AstroML: Machine Learning for Astronomy
AstroML is a Python module for machine learning and data mining built on numpy, scipy, scikit-learn, and matplotlib, and distributed under the BSD license. It contains a growing library of statistical and machine learning routines for analyzing astronomical data in python, loaders for several open astronomical datasets, and a large suite of examples of analyzing and visualizing astronomical datasets.
This project was started in 2012 by Jake VanderPlas to accompany the book Statistics, Data Mining, and Machine Learning in Astronomy by Zeljko Ivezic, Andrew Connolly, Jacob VanderPlas, and Alex Gray.
Core and Addons
The project is split into two components.
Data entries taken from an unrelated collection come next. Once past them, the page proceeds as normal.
/-- The value IMM stands for in an immediate form (R136). DESIGN CHOICE: an f32 immediate that is a signalling NaN has its quiet bit
set where it is widened to f64, as a widening conversion sets it (assumption log 70). -/
def immValue (i : Issue) : Nat :=
  if tyF i.ty then
    if i.ty = 0xC then (Fl.cvtFF Fl.f32 Fl.f64 .rn (i.imm * 2 ^ 12)).1 else i.imm * 2 ^ 12
  else Alu.wrap 64 (Alu.toI true 20 i.imm)

/-- The immediate in every lane. -/
def immLanes (i : Issue) : List Nat := List.replicate 96 (immValue i)

/-- A compare delivers one bit (R139, R142). -/
def bitRes (b : Bool) (fl : Nat) : Nat × Nat := (if b then 1 else 0, fl)

/-- icmp with relation `cc` (R139). -/
def icmpOp (cc : Nat) (i : Issue) (as bs cs ds : List Nat) : List (Nat × Nat) :=
  eachLane (fun a b _ _ => bitRes (Alu.icmp cc (Alu.signedT i.ty) (Alu.shape i.ty).1 a b) 0) as bs cs ds

/-- A float operation of the elements of a lane (R82, R140). -/
def floatOp (f : Fl.Fmt → Fl.Mode → Nat → Nat → Nat → Nat × Nat) (i : Issue) (as bs cs ds : List Nat) :
    List (Nat × Nat) :=
  eachLane (Alu.perLane i.ty fun a b c _ => f (Alu.fmtT i.ty) (Fl.modeOf i.rnd) a b c) as bs cs ds

/-- fabs, fneg and fcopysign on a pattern (R140). -/
def fabsE (f : Fl.Fmt) (_ : Fl.Mode) (a _ _ : Nat) : Nat × Nat := (a % f.signBit, 0)
def fnegE (f : Fl.Fmt) (_ : Fl.Mode) (a _ _ : Nat) : Nat × Nat := (f.withSign (!f.sgn a) (a % f.signBit), 0)
def fcopysignE (f : Fl.Fmt) (_ : Fl.Mode) (a b _ : Nat) : Nat × Nat := (f.withSign (f.sgn b) (a % f.signBit), 0)

/-- fcmp with relation `cc` (R142). -/
def fcmpOp (cc : Nat) (i : Issue) (as bs cs ds : List Nat) : List (Nat × Nat) :=
  eachLane (fun a b _ _ =>
    let f := Alu.fmtT i.ty
    let r := f.fcmp cc (a % 2 ^ f.w) (b % 2 ^ f.w)
    bitRes r.1 r.2) as bs cs ds

/-- cvt of one lane from type `ts` to type `td` (R144). -/
def cvtLane (mode : Fl.Mode) (ts td a : Nat) : Nat × Nat :=
  let ws := (Alu.shape ts).1
  let wd := (Alu.shape td).1
  let sd := Alu.signedT td
  let v := Alu.toI (Alu.signedT ts) ws a
  let r : Nat × Nat :=
    if tyS ts then
      if tyS td then (Alu.wrap wd v, 0) else Fl.cvtIF (Alu.fmtT td) mode v
    else if tyS td then
      let q := Fl.cvtFI (Alu.fmtT ts) mode (Alu.iMin sd wd) (Alu.iMax sd wd) (a % 2 ^ ws)
      (Alu.wrap wd q.1, q.2)
    else Fl.cvtFF (Alu.fmtT ts) (Alu.fmtT td) mode (a % 2 ^ ws)
  (Alu.extend td r.1, r.2)

/-- A predicate operation lane by lane (R148). -/
def predOp (f : Bool → Bool → Bool) (_ : Issue) (as bs cs ds : List Nat) : List (Nat × Nat) :=
  eachLane (fun a b _ _ => bitRes (f (a != 0) (b != 0)) 0) as bs cs ds

/-- Lane l takes lane `src l` of a, or 0 where that is no lane (R150). -/
def fromLane (src : Nat → Nat) (as : List Nat) : List (Nat × Nat) :=
  (List.range 96).map fun l => (if src l < 96 then as.getD (src l) 0 else 0, 0)

/-! ## Reductions (R105, R152) -/

/-- comb of two nodes with the flags raised so far; an empty node leaves the other as it is (R105). -/
def combNode (f : Nat → Nat → Nat × Nat) (x y : Option Nat × Nat) : Option Nat × Nat :=
  match x, y with
  | (some a, g), (some b, h) => (some (f a b).1, (f a b).2 ||| g ||| h)
  | (some a, g), (none, h) => (some a, g ||| h)
  | (none, g), (b, h) => (b, g ||| h)

/-- One level of the tree: neighbours combined, the lower index as operand a. -/
def combPairs (f : Nat → Nat → Nat × Nat) : List (Option Nat × Nat) → List (Option Nat × Nat)
  | x :: y :: r => combNode f x y :: combPairs f r
  | l => l

/-- The sum of one beat of 32 nodes. -/
def beatSum (f : Nat → Nat → Nat × Nat) (l : List (Option Nat × Nat)) : Option Nat × Nat :=
  (combPairs f (combPairs f (combPairs f (combPairs f (combPairs f l))))).headD (none, 0)

/-- The reduction of 96 lanes by the fixed tree of R105. -/
def reduceTree (f : Nat → Nat → Nat × Nat) (l : List (Option Nat × Nat)) : Option Nat × Nat :=
  combNode f (combNode f (beatSum f (l.take 32)) (beatSum f ((l.drop 32).take 32))) (beatSum f (l.drop 64))

/-- A reduction with its comb and its identity, written to every lane (R152); a float result that is a NaN is
delivered quiet. -/
def reduceOp (f : Nat → Nat → Nat × Nat) (identity : Nat) (i : Issue) (as bs _ _ : List Nat) : List (Nat × Nat) :=
  let w := (Alu.shape i.ty).1
  let nodes := (List.range 96).map fun l =>
    (if i.mask.getLsbD l && bs.getD l 0 != 0 then some (as.getD l 0 % 2 ^ w) else none, 0)
  let r := reduceTree f nodes
  let v :=
    match r.1 with
    | none => identity
    | some v =>
      if tyF i.ty then
        match (Alu.fmtT i.ty).unpack v with
        | .nan s _ fr => (Alu.fmtT i.ty).quiet s fr
        | _ => v
      else v
  List.replicate 96 (v, r.2)

/-- comb of radd, rmin and rmax (R152, R106). -/
def raddE (i : Issue) (a b : Nat) : Nat × Nat :=
  if tyF i.ty then (Alu.fmtT i.ty).add (Fl.modeOf i.rnd) a b else ((a + b) % 2 ^ (Alu.shape i.ty).1, 0)
def rminmaxE (isMax : Bool) (i : Issue) (a b : Nat) : Nat × Nat :=
  if tyF i.ty then (Alu.fmtT i.ty).minmax isMax a b
  else ((if isMax then Alu.maxI else Alu.minI) (Alu.signedT i.ty) (Alu.shape i.ty).1 a b, 0)

/-- The result of rmin or rmax with no lane: the greatest or least value, or an infinity (Table 4 of 03). -/
def rminmaxIdentity (isMax : Bool) (i : Issue) : Nat :=
  let w := (Alu.shape i.ty).1
  let f := Alu.fmtT i.ty
  let sg := Alu.signedT i.ty
  if tyF i.ty then f.withSign isMax f.infCode else Alu.wrap w (if isMax then Alu.iMin sg w else Alu.iMax sg w)

/-! ## Dot products and quantisation -/

/-- dp4 of one lane (R104, R153). -/
def dp4Lane (sg : Bool) (a b c : Nat) : Nat :=
  let e := fun x k => Alu.toI sg 8 (x / 2 ^ (8 * k))
  Alu.wrap 32 (e a 0 * e b 0 + e a 1 * e b 1 + e a 2 * e b 2 + e a 3 * e b 3 + Alu.toI true 32 c)

/-- A quantisation instruction: an invalid control is the trap "invalid format descriptor" (R146). DESIGN CHOICE: it is raised
under an effective mask of all zeros too, since the control is read whatever the mask, though R64 has such an issue raise no
fault of arithmetic (R92; assumption log 71). -/
def laneQuant (min : Nat) (f : LaneR) (s : State)
    (op : Issue → Nat → List Nat → List Nat → List (Nat × Nat)) : Out :=
  laneStep s 8 min (.r f) fun i s =>
    let ctl := (i.srcC s).getD 0 0
    if Nr.ctlValid ctl (min != 1) then i.finish s (op i ctl (i.srcA s) (i.srcB s)) else i.execTrap s 0x08

/-! ## The instructions -/

/-- iadd (R137). -/
def execVIadd (f : LaneR) (s : State) : Out :=
  laneArith s 1 0 (.r f) (intOp .add)

/-- isub (R137). -/
def execVIsub (f : LaneR) (s : State) : Out :=
  laneArith s 1 1 (.r f) (intOp .sub)

/-- iaddsat (R137). -/
def execVIaddsat (f : LaneR) (s : State) : Out :=
  laneArith s 1 2 (.r f) (intOp .addSat)

/-- isubsat (R137). -/
def execVIsubsat (f : LaneR) (s : State) : Out :=
  laneArith s 1 3 (.r f) (intOp .subSat)

/-- imul (R137). -/
def execVImul (f : LaneR) (s : State) : Out :=
  laneArith s 1 4 (.r f) (intOp .mul)

/-- imulhi (R137). -/
def execVImulhi (f : LaneR) (s : State) : Out :=
  laneArith s 1 5 (.r f) (intOp .mulHi)

/-- imad (R137). -/
def execVImad (f : LaneR) (s : State) : Out :=
  laneArith s 1 6 (.r f) (intOp .mad)

/-- imin (R137). -/
def execVImin (f : LaneR) (s : State) : Out :=
  laneArith s 1 7 (.r f) (intOp .min)

/-- imax (R137). -/
def execVImax (f : LaneR) (s : State) : Out :=
  laneArith s 1 8 (.r f) (intOp .max)

/-- iabs (R137). -/
def execVIabs (f : LaneR) (s : State) : Out :=
  laneArith s 1 9 (.r f) (intOp .abs)

/-- ineg (R137). -/
def execVIneg (f : LaneR) (s : State) : Out :=
  laneArith s 1 10 (.r f) (intOp .neg)

/-- idiv (R137). -/
def execVIdiv (f : LaneR) (s : State) : Out :=
  laneArith s 1 11 (.r f) (intOp .div)

/-- irem (R137). -/
def execVIrem (f : LaneR) (s : State) : Out :=
  laneArith s 1 12 (.r f) (intOp .rem)

/-- iavg (R137). -/
def execVIavg (f : LaneR) (s : State) : Out :=
  laneArith s 1 13 (.r f) (intOp .avg)

/-- isad (R137). -/
def execVIsad (f : LaneR) (s : State) : Out :=
  laneArith s 1 14 (.r f) (intOp .sad)

/-- and (R138). -/
def execVAnd (f : LaneR) (s : State) : Out :=
  laneArith s 2 0 (.r f) (intOp .and)

/-- or (R138). -/
def execVOr (f : LaneR) (s : State) : Out :=
  laneArith s 2 1 (.r f) (intOp .or)

/-- xor (R138). -/
def execVXor (f : LaneR) (s : State) : Out :=
  laneArith s 2 2 (.r f) (intOp .xor)

/-- not (R138). -/
def execVNot (f : LaneR) (s : State) : Out :=
  laneArith s 2 3 (.r f) (intOp .not)

/-- andn (R138). -/
def execVAndn (f : LaneR) (s : State) : Out :=
  laneArith s 2 4 (.r f) (intOp .andn)

/-- shl (R138). -/
def execVShl (f : LaneR) (s : State) : Out :=
  laneArith s 2 5 (.r f) (intOp .shl)

/-- shr (R138). -/
def execVShr (f : LaneR) (s : State) : Out :=
  laneArith s 2 6 (.r f) (intOp .shr)

/-- sra (R138). -/
def execVSra (f : LaneR) (s : State) : Out :=
  laneArith s 2 7 (.r f) (intOp .sra)

/-- rotl (R138). -/
def execVRotl (f : LaneR) (s : State) : Out :=
  laneArith s 2 8 (.r f) (intOp .rotl)

/-- popc (R138). -/
def execVPopc (f : LaneR) (s : State) : Out :=
  laneArith s 2 9 (.r f) (intOp .popc)

/-- clz (R138). -/
def execVClz (f : LaneR) (s : State) : Out :=
  laneArith s 2 10 (.r f) (intOp .clz)

/-- ctz (R138). -/
def execVCtz (f : LaneR) (s : State) : Out :=
  laneArith s 2 11 (.r f) (intOp .ctz)

/-- brev (R138). -/
def execVBrev (f : LaneR) (s : State) : Out :=
  laneArith s 2 12 (.r f) (intOp .brev)

/-- bfext: position and length from b (R138). -/
def execVBfext (f : LaneR) (s : State) : Out :=
  laneArith s 2 13 (.r f) fun i as bs cs ds =>
    eachLane (fun a b _ _ => (Alu.bfext (Alu.signedT i.ty) (Alu.shape i.ty).1 a (b % 256) (b / 256 % 256), 0)) as bs cs ds

/-- bfins: the field of a replaced by the low bits of c (R138). -/
def execVBfins (f : LaneR) (s : State) : Out :=
  laneArith s 2 14 (.r f) fun i as bs cs ds =>
    eachLane (fun a b c _ => (Alu.bfins (Alu.shape i.ty).1 a (b % 256) (b / 256 % 256) c, 0)) as bs cs ds

/-- tlut: the table is d[7:0] of the same lane (R138). -/
def execVTlut (f : LaneR) (s : State) : Out :=
  laneArith s 2 15 (.r f) fun i as bs cs ds =>
    eachLane (fun a b c d => (Alu.tlut (Alu.shape i.ty).1 a b c (d % 256), 0)) as bs cs ds

/-- icmp.eq (R139). -/
def execVIcmpEq (f : LaneR) (s : State) : Out :=
  laneArith s 3 0 (.r f) (icmpOp 0)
The core astroML
library is
written in python only, and is designed to be very easy to install for
any users, even those who don't have a working C or fortran compiler.
A companion library, astroML_addons
, can be optionally installed for
increased performance on certain algorithms. Every algorithm
in astroML_addons
has a pure python counterpart in the
core astroML
implementation, but the astroML_addons
library
contains faster and more efficient implementations in compiled code.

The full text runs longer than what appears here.